As soon as I knew I had the problem, I had the answer, too. To me, it's always a character's inability to say what she really means to say, always his inability to hold onto the little kernel of truth he knows, that sets any conflict going.
And it is our inability to tell and believe any static truth, the encounter with knowing that as soon as we put words to something it's bullshit, it's never the whole picture, that is the reason I write. All we have are different changeable versions of stories, but having to change them all the time, having to admit their truth and their falsity, their inevitable inadequacy and their inevitable beauty all at the same time-- that is the most dramatic thing in the world.

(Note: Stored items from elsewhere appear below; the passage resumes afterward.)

theorem chg_noTarget (s : State) (a b) : Chg [.out, .host] s (State.noTarget s a b) := by
  unfold State.noTarget
  repeat' first
    | ((with_reducible apply subF_of); rfl)
    | (with_reducible apply Chg.refl)
    | (with_reducible assumption)
    | (with_reducible apply Chg.step (chg_unsupported _ _))
    | (with_reducible apply Chg.foldl)
    | (with_reducible apply Chg.orElse_getD)
    | (with_reducible apply Chg.getD)
    | (with_reducible apply Chg.foldl_snd)
    | intro _
    | split
    | dsimp only
    | ((with_reducible refine Chg.mk rfl ?_ rfl rfl rfl rfl ?_); · (intro x hx; cases x <;> first | rfl | exact ⟨rfl, rfl⟩ | exact absurd (by decide) hx))

/-- What a virtual function's gate keeps, if the access keeps it (R397, R404, R409). -/
theorem chg_atVf {L : List Fld} {s t : State} {vf w o k} (hs : subF [.out, .regs, .parts, .host] L) (hk : ∀ u, Chg L s u → Chg L s (k u)) (h : Chg L s t) :
    Chg L s (State.atVf t vf w o k) := by
  unfold State.atVf
  split
  · exact h
  split
  · exact Chg.step (chg_noTarget _ _ _) ((subF_of rfl).trans hs) h
  split
  · split
    · exact Chg.step (chg_setTdi _ _ _) ((subF_of rfl).trans hs) (Chg.step (chg_noTarget _ _ _) ((subF_of rfl).trans hs) h)
    · exact h
  split
  · dsimp only
    split
    · exact Chg.step (chg_countReg _ _ _) ((subF_of rfl).trans hs) h
    · exact Chg.step (chg_emit _ _) ((subF_of rfl).trans hs) (Chg.step (chg_countReg _ _ _) ((subF_of rfl).trans hs) h)
  · exact hk _ h

theorem chg_vfStores {L : List Fld} {s t : State} {vf k} (hs : subF [.out, .regs, .parts, .host] L) (hk : ∀ u, Chg L s u → Chg L s (k u)) (h : Chg L s t) :
    Chg L s (State.vfStores t vf k) := chg_atVf hs hk h

/-- What PF0's gate keeps, if the access keeps it (R397, R488). -/
theorem chg_pfStores {L : List Fld} {s t : State} {off k} (hs : subF [.out, .host] L) (hk : ∀ u, Chg L s u → Chg L s (k u)) (h : Chg L s t) :
    Chg L s (State.pfStores t off k) := by
  unfold State.pfStores
  split
  · exact h
  split
  · exact Chg.step (chg_noTarget _ _ _) hs h
  split
  · exact hk _ h
  · exact h

end Sys2Proof.Machine
end

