theorem chg_movePieces (s : State) (a b c d e f) : Chg [.free, .out, .mem, .poison, .cores, .launches, .parts, .dies, .chans] s (State.movePieces s a b c d e f).2 := by
  induction f generalizing s e with
  | nil => exact Chg.refl _ _
  | cons x l ih =>
    unfold State.movePieces
    repeat' first
      | ((with_reducible apply subF_of); rfl)
      | (with_reducible apply Chg.refl)
      | (with_reducible assumption)
      | (with_reducible apply Chg.step (chg_copyWrite _ _ _ _ _ _))
      | (with_reducible (apply Chg.step (Chg.snd (chg_copyWrite _ _ _ _ _ _) ?e)); case e => assumption)
      | (with_reducible apply Chg.step (chg_modLaunch _ _ _))
      | (with_reducible apply Chg.step (chg_pieceBytes _ _ _ _ _ _ _))
      | (with_reducible (apply Chg.step (Chg.snd (chg_pieceBytes _ _ _ _ _ _ _) ?e)); case e => assumption)
      | (with_reducible apply Chg.step (ih ..))
      | (with_reducible (apply Chg.step (Chg.snd (ih ..) ?e)); case e => assumption)
      | (with_reducible apply Chg.foldl)
      | (with_reducible apply Chg.orElse_getD)
      | (with_reducible apply Chg.getD)
      | (with_reducible apply Chg.foldl_snd)
      | intro _
      | split
      | (with_reducible apply Chg.foldl)
      | (with_reducible apply Chg.orElse_getD)
      | (with_reducible apply Chg.getD)
      | (with_reducible apply Chg.foldl_snd)
      | intro _
      | split
      | dsimp only
      | ((with_reducible refine Chg.mk rfl ?_ rfl rfl rfl rfl ?_); · (intro x hx; cases x <;> first | rfl | exact ⟨rfl, rfl⟩ | exact absurd (by decide) hx))
      | (with_reducible apply Chg.foldl)
      | (with_reducible apply Chg.orElse_getD)
      | (with_reducible apply Chg.getD)
      | (with_reducible apply Chg.foldl_snd)
      | intro _
      | split
      | dsimp only
      | ((with_reducible refine Chg.mk rfl ?_ rfl rfl rfl rfl ?_); · (intro x hx; cases x <;> first | rfl | exact ⟨rfl, rfl⟩ | exact absurd (by decide) hx))

theorem chg_modCopy (s : State) (a b) : Chg [.launches] s (State.modCopy s a b) := by
  unfold State.modCopy
  repeat' first
    | ((with_reducible apply subF_of); rfl)
    | (with_reducible apply Chg.refl)
    | (with_reducible assumption)
    | (with_reducible apply Chg.step (chg_modLaunch _ _ _))

theorem chg_gatherWrites (s : State) (a b c d) : Chg [.free, .out, .parts, .dies, .chans] s (State.gatherWrites s a b c d).2 := by
  induction d generalizing s with
  | nil => exact Chg.refl _ _
  | cons x l ih =>
    unfold State.gatherWrites
    repeat' first
      | ((with_reducible apply subF_of); rfl)
      | (with_reducible apply Chg.refl)
      | (with_reducible assumption)
      | (with_reducible apply Chg.step (chg_pieceBytes _ _ _ _ _ _ _))
      | (with_reducible (apply Chg.step (Chg.snd (chg_pieceBytes _ _ _ _ _ _ _) ?e)); case e => assumption)
      | (with_reducible apply Chg.step (ih ..))
      | (with_reducible (apply Chg.step (Chg.snd (ih ..) ?e)); case e => assumption)
      | (with_reducible apply Chg.foldl)
      | (with_reducible apply Chg.orElse_getD)
      | (with_reducible apply Chg.getD)
      | (with_reducible apply Chg.foldl_snd)
      | intro _
      | split
      | (with_reducible apply Chg.foldl)
      | (with_reducible apply Chg.orElse_getD)
      | (with_reducible apply Chg.getD)
      | (with_reducible apply Chg.foldl_snd)
      | intro _
      | split
      | dsimp only
      | ((with_reducible refine Chg.mk rfl ?_ rfl rfl rfl rfl ?_); · (intro x hx; cases x <;> first | rfl | exact ⟨rfl, rfl⟩ | exact absurd (by decide) hx))

theorem chg_sendCopy (s : State) (a b c d e f) : Chg [.regs, .cores, .launches, .dies, .links] s (State.sendCopy s a b c d e f) := by
  unfold State.sendCopy
  repeat' first
    | ((with_reducible apply subF_of); rfl)
    | (with_reducible apply Chg.refl)
    | (with_reducible assumption)
    | (with_reducible apply Chg.step (chg_refuse _ _))
    | (with_reducible apply Chg.step (chg_sendReq _ _ _ _))
    | (with_reducible (apply Chg.step (Chg.snd (chg_sendReq _ _ _ _) ?e)); case e => assumption)
    | (with_reducible apply Chg.foldl)
    | (with_reducible apply Chg.orElse_getD)
    | (with_reducible apply Chg.getD)
    | (with_reducible apply Chg.foldl_snd)
    | intro _
    | split
    | dsimp only

theorem chg_openReq {s : State} {a b c d e f g} {v : State} (h : State.openReq s a b c d e f g = some v) : Chg [.regs, .cores, .launches, .dies, .copies, .links, .dbg] s v := by
  unfold State.openReq at h
  repeat' first
    | ((with_reducible apply subF_of); rfl)
    | contradiction
    | (injection h with h; subst h)
    | (split at h)
    | (dsimp only at h)
    | (with_reducible apply Chg.refl)
    | (with_reducible assumption)
    | (with_reducible apply Chg.step (chg_modCopy _ _ _))
    | (with_reducible apply Chg.step (chg_sendCopy _ _ _ _ _ _ _))
    | (with_reducible apply Chg.step (chg_setCopyEng _ _ _))
    | (with_reducible apply Chg.step (chg_traceLaunch _ _ _ _ _))
    | (with_reducible apply Chg.foldl)
    | (with_reducible apply Chg.orElse_getD)
    | (with_reducible apply Chg.getD)
    | (with_reducible apply Chg.foldl_snd)
    | intro _
    | split

theorem chg_nextReq {s : State} {a b} {v : State} (h : State.nextReq s a b = some v) : Chg [.free, .out, .regs, .cores, .launches, .parts, .dies, .chans, .copies, .links, .dbg] s v := by
  unfold State.nextReq at h
  split at h
  · contradiction
  split at h
  · contradiction
  split at h
  · dsimp only at h
    split at h
    · split at h
      · next k =>
        split at h
        · contradiction
        · exact Chg.step (chg_openReq h) (subF_of rfl) ((Chg.snd (chg_pieceSrcs _ _ _ _) k).mono (subF_of rfl))
      · next k => exact Chg.step (chg_openReq h) (subF_of rfl) ((Chg.snd (chg_pieceSrcs _ _ _ _) k).mono (subF_of rfl))
    · split at h
      · split at h
        · next k =>
          split at h
          · contradiction
          · exact Chg.step (chg_openReq h) (subF_of rfl) ((Chg.snd (chg_pieceSrcs _ _ _ _) k).mono (subF_of rfl))
        · next u k =>
          have ht : Chg [.free, .out, .regs, .cores, .launches, .parts, .dies, .chans, .copies, .links, .dbg] s u := (Chg.snd (chg_pieceSrcs _ _ _ _) k).mono (subF_of rfl)
          split at h
          · contradiction
          · split at h
            · split at h
              · contradiction
              · rw [← Option.some.inj h]; exact Chg.step (chg_askLines _ _ _ _) (subF_of rfl) ht
            · have hl (xs) : Chg [.free, .out, .regs, .cores, .launches, .parts, .dies, .chans, .copies, .links, .dbg] s (u.takeLines xs) := Chg.step (chg_takeLines u _) (subF_of rfl) ht
              split at h
              · next j =>
                split at h
                · contradiction
                · exact Chg.step (chg_openReq h) (subF_of rfl) (Chg.step (Chg.snd (chg_gatherWrites _ _ _ _ _) j) (subF_of rfl) (hl _))
              · next j => exact Chg.step (chg_openReq h) (subF_of rfl) (Chg.step (Chg.snd (chg_gatherWrites _ _ _ _ _) j) (subF_of rfl) (hl _))
      · exact (chg_openReq h).mono (subF_of rfl)
  · contradiction

theorem chg_doReq (s : State) (a b c d) : Chg [.free, .out, .mem, .poison, .cores, .launches, .parts, .dies, .chans] s (State.doReq s a b c d).2 := by
  unfold State.doReq
  repeat' first
    | ((with_reducible apply subF_of); rfl)
    | (with_reducible apply Chg.refl)
    | (with_reducible assumption)
    | (with_reducible apply Chg.step (chg_movePieces _ _ _ _ _ _ _))
    | (with_reducible (apply Chg.step (Chg.snd (chg_movePieces _ _ _ _ _ _ _) ?e)); case e => assumption)
    | (with_reducible apply Chg.step (chg_pieceSrcs _ _ _ _))
    | (with_reducible (apply Chg.step (Chg.snd (chg_pieceSrcs _ _ _ _) ?e)); case e => assumption)
    | (with_reducible apply Chg.foldl)
    | (with_reducible apply Chg.orElse_getD)
    | (with_reducible apply Chg.getD)
    | (with_reducible apply Chg.foldl_snd)
    | intro _
    | split
    | dsimp only

theorem chg_endFold {s : State} {a b c x} {v : State} (h : State.endFold s a b c = some (x, v)) : Chg [.free, .out, .regs, .mem, .poison, .cores, .launches, .parts, .dies, .chans, .copies, .links, .dbg] s v := by
  unfold State.endFold at h
  split at h
  · contradiction
  · dsimp only at h
    split at h
    · cases h; exact Chg.refl _ _
    · split at h
      · obtain ⟨w, hw, k⟩ := Option.map_eq_some_iff.1 h
        cases k
        exact (chg_openReq hw).mono (subF_of rfl)
      · split at h
        · contradiction
        · exact (Chg.snd (chg_copyWrite _ _ _ _ _ _) (Option.some.inj h)).mono (subF_of rfl)
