-- ==== Sys2Proof/Laws/ChgTrace.lean ====
section
/-! SUPPORT. What each operation of Machine/Trace.lean may change. -/

namespace Sys2Proof.Machine

theorem chg_ringAdd (s : State) (a b) : Chg [.regs, .dbg] s (State.ringAdd s a b) := by
  unfold State.ringAdd
  repeat' first
    | ((with_reducible apply subF_of); rfl)
    | (with_reducible apply Chg.refl)
    | (with_reducible assumption)
    | (with_reducible apply Chg.step (chg_portPut _ _))
    | (with_reducible apply Chg.step (chg_setReg64 _ _ _))
    | (with_reducible apply Chg.foldl)
    | (with_reducible apply Chg.orElse_getD)
    | (with_reducible apply Chg.getD)
    | (with_reducible apply Chg.foldl_snd)
    | intro _
    | split
    | dsimp only
    | ((with_reducible refine Chg.mk rfl ?_ rfl rfl rfl rfl ?_); · (intro x hx; cases x <;> first | rfl | exact ⟨rfl, rfl⟩ | exact absurd (by decide) hx))

theorem chg_ringPut (s : State) (a b) : Chg [.regs, .dbg] s (State.ringPut s a b) := by
  unfold State.ringPut
  repeat' first
    | ((with_reducible apply subF_of); rfl)
    | (with_reducible apply Chg.refl)
    | (with_reducible assumption)
    | (with_reducible apply Chg.step (chg_ringAdd _ _ _))
    | (with_reducible apply Chg.foldl)
    | (with_reducible apply Chg.orElse_getD)
    | (with_reducible apply Chg.getD)
    | (with_reducible apply Chg.foldl_snd)
    | intro _
    | split

theorem chg_ringLost (s : State) (a b c) : Chg [.regs, .dbg] s (State.ringLost s a b c) := by
  unfold State.ringLost
  repeat' first
    | ((with_reducible apply subF_of); rfl)
    | (with_reducible apply Chg.refl)
    | (with_reducible assumption)
    | (with_reducible apply Chg.step (chg_ringAdd _ _ _))
    | (with_reducible apply Chg.step (chg_ringPut _ _ _))

theorem chg_drainTrace (s : State) (a) : Chg [.regs, .dbg] s (State.drainTrace s a) := by
  unfold State.drainTrace
  repeat' first
    | ((with_reducible apply subF_of); rfl)
    | (with_reducible apply Chg.refl)
    | (with_reducible assumption)
    | (with_reducible apply Chg.step (chg_countReg _ _ _))
    | (with_reducible apply Chg.step (chg_ringLost _ _ _ _))
    | (with_reducible apply Chg.step (chg_ringPut _ _ _))
    | (with_reducible apply Chg.foldl)
    | (with_reducible apply Chg.orElse_getD)
    | (with_reducible apply Chg.getD)
    | (with_reducible apply Chg.foldl_snd)
    | intro _
    | split
    | dsimp only
    | ((with_reducible refine Chg.mk rfl ?_ rfl rfl rfl rfl ?_); · (intro x hx; cases x <;> first | rfl | exact ⟨rfl, rfl⟩ | exact absurd (by decide) hx))

theorem chg_sendBlock (s : State) (a b) : Chg [.out, .dbg] s (State.sendBlock s a b) := by
  unfold State.sendBlock
  repeat' first
    | ((with_reducible apply subF_of); rfl)
    | (with_reducible apply Chg.refl)
    | (with_reducible assumption)
    | (with_reducible apply Chg.step (chg_emit _ _))
    | (with_reducible apply Chg.foldl)
    | (with_reducible apply Chg.orElse_getD)
    | (with_reducible apply Chg.getD)
    | (with_reducible apply Chg.foldl_snd)
    | intro _
    | split
    | dsimp only
    | ((with_reducible refine Chg.mk rfl ?_ rfl rfl rfl rfl ?_); · (intro x hx; cases x <;> first | rfl | exact ⟨rfl, rfl⟩ | exact absurd (by decide) hx))

theorem chg_portStep (s : State) : Chg [.out, .dbg] s (State.portStep s) := by
  unfold State.portStep
  repeat' first
    | ((with_reducible apply subF_of); rfl)
    | (with_reducible apply Chg.refl)
    | (with_reducible assumption)
    | (with_reducible apply Chg.step (chg_sendBlock _ _ _))
    | (with_reducible apply Chg.foldl)
    | (with_reducible apply Chg.orElse_getD)
    | (with_reducible apply Chg.getD)
    | (with_reducible apply Chg.foldl_snd)
    | intro _
    | split
    | dsimp only
    | ((with_reducible refine Chg.mk rfl ?_ rfl rfl rfl rfl ?_); · (intro x hx; cases x <;> first | rfl | exact ⟨rfl, rfl⟩ | exact absurd (by decide) hx))

end Sys2Proof.Machine
end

"When She Is Old and I Am Famous" and "Misery" were the first two stories I read after my realization. They are test cases for the questions, "Is this really how I see all stories?" and "Is this the most helpful, clarifying, propulsive way of seeing my own stories?" I think it is, for my own stories at least, and I think, even if I am reading things into other stories by applying my theory, that the activity will teach me more about craft than will going in with the same stale set of tools I'm carrying now.
I am so excited to have something fresh. (Can you tell?)
I was re-reading Orringer's story because I'm teaching it in class, and it's perfect and engaging for high-school seniors. I was surprised at how much I still like the story, and pleased that my ideas about truth being the source of conflict helped me understand the events of the story in a new way.
Mira, the twenty-year-old art student who tells the story, is caught firmly in a static and opposing vision of herself-- fat, smug, never good enough-- and her younger cousin, Aïda-- thin, beautiful, miraculous. Her problems, her perceived conflicts and tensions, all stem from this problematic, but comfortable vision of herself and who she is in the world. It's opposed to her vision of Aïda, sure. There's enough conflict around this version of truth to keep things interesting before Mira's version of the truth breaks down. Everything that happens confirms Mira's vision of things until she is literally injured by her cousin's lies. After she breaks her ankle, her vision of Aïda breaks, too. In a moment when they're both vulnerable, Aïda is able to say what she is afraid of, and Mira is able to believe her.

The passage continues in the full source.